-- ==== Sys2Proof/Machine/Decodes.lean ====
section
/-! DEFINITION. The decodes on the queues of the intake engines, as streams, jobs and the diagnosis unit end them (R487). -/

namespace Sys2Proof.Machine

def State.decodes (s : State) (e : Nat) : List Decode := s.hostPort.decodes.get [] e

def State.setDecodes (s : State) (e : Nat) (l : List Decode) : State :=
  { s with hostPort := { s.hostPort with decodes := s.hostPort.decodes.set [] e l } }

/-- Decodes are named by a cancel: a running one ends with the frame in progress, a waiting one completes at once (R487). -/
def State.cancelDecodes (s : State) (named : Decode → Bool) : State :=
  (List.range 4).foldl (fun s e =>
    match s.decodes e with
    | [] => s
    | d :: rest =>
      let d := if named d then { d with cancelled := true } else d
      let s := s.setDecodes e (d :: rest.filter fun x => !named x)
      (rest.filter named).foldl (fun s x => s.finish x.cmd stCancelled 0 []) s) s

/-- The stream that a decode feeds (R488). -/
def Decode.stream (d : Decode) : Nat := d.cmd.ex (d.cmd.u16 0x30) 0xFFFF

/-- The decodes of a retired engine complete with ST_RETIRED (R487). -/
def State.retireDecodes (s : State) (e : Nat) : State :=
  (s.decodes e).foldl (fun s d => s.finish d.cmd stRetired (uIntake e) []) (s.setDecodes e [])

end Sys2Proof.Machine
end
# # # # #
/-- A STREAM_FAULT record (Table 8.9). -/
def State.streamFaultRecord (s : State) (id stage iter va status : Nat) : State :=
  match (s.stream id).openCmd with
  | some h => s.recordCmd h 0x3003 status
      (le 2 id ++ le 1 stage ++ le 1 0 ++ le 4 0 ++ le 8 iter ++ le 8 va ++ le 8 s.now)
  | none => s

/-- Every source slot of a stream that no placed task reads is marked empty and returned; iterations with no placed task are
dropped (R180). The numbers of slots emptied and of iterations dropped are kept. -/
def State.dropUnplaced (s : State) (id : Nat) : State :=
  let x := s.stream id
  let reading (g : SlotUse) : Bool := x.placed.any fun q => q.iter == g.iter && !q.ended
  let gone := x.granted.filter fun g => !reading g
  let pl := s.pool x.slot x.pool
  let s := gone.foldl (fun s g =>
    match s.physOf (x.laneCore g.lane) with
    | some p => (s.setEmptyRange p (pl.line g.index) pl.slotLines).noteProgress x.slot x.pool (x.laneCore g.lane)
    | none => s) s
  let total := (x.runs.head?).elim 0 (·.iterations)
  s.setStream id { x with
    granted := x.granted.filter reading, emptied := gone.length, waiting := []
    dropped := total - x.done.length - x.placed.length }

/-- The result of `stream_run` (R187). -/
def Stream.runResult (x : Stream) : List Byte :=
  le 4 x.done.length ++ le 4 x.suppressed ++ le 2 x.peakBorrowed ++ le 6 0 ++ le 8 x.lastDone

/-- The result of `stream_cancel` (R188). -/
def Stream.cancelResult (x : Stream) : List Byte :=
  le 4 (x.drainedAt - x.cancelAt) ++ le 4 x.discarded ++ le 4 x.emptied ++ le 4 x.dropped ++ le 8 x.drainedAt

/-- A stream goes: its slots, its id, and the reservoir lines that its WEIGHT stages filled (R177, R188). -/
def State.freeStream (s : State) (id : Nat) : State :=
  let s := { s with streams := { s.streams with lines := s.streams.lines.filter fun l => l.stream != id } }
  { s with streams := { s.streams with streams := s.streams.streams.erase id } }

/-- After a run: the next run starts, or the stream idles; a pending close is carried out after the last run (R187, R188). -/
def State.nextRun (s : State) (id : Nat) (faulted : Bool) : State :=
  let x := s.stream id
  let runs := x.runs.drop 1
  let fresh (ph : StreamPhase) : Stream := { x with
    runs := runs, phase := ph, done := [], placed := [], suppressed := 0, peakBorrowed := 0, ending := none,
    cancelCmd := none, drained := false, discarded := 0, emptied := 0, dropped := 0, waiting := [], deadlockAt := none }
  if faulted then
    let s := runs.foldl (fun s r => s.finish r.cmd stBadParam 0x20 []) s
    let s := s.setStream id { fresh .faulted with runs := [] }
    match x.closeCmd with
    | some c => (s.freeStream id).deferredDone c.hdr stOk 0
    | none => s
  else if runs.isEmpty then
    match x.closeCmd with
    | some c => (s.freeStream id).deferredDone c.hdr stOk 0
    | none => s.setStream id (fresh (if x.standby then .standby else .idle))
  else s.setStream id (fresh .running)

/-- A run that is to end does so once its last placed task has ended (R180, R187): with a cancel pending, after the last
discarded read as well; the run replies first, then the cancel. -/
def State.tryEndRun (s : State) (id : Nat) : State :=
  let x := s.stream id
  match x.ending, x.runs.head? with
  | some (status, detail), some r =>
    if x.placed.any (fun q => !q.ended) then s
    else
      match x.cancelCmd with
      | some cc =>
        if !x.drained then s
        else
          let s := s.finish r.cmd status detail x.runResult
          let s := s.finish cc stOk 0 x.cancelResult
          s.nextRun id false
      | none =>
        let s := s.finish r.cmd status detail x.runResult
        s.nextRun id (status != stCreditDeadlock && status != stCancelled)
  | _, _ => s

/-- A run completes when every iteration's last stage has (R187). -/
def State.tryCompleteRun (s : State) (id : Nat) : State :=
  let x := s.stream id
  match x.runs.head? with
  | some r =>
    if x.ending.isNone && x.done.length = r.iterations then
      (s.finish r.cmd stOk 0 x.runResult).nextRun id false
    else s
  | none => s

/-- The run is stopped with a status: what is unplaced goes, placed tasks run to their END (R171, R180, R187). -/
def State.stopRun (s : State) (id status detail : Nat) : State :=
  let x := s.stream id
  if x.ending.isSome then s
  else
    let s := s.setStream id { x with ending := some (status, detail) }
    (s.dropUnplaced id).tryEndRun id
# # # # #
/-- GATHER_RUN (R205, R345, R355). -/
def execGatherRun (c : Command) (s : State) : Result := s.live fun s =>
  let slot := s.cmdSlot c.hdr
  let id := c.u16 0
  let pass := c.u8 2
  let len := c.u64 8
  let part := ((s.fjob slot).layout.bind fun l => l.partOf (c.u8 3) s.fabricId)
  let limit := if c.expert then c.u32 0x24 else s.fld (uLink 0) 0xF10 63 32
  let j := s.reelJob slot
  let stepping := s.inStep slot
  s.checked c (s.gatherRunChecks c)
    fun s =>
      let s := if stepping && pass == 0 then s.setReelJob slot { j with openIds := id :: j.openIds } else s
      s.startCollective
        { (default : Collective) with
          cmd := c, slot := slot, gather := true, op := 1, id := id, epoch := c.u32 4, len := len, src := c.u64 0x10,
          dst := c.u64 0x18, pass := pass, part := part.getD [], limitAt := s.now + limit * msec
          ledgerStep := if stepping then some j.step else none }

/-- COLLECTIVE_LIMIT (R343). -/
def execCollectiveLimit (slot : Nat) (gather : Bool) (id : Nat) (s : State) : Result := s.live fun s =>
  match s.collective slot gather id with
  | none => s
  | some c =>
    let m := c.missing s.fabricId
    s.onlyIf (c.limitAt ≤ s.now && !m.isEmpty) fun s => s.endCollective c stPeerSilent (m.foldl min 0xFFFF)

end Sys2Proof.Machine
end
# # # # #
Using the data above, transcribe the lines that run from the line with "def State.dropUnplaced (s" to the line with "match s.physOf (x.laneCore g.lane) with", both ends kept, and output nothing else.

def State.dropUnplaced (s : State) (id : Nat) : State :=
  let x := s.stream id
  let reading (g : SlotUse) : Bool := x.placed.any fun q => q.iter == g.iter && !q.ended
  let gone := x.granted.filter fun g => !reading g
  let pl := s.pool x.slot x.pool
  let s := gone.foldl (fun s g =>
    match s.physOf (x.laneCore g.lane) with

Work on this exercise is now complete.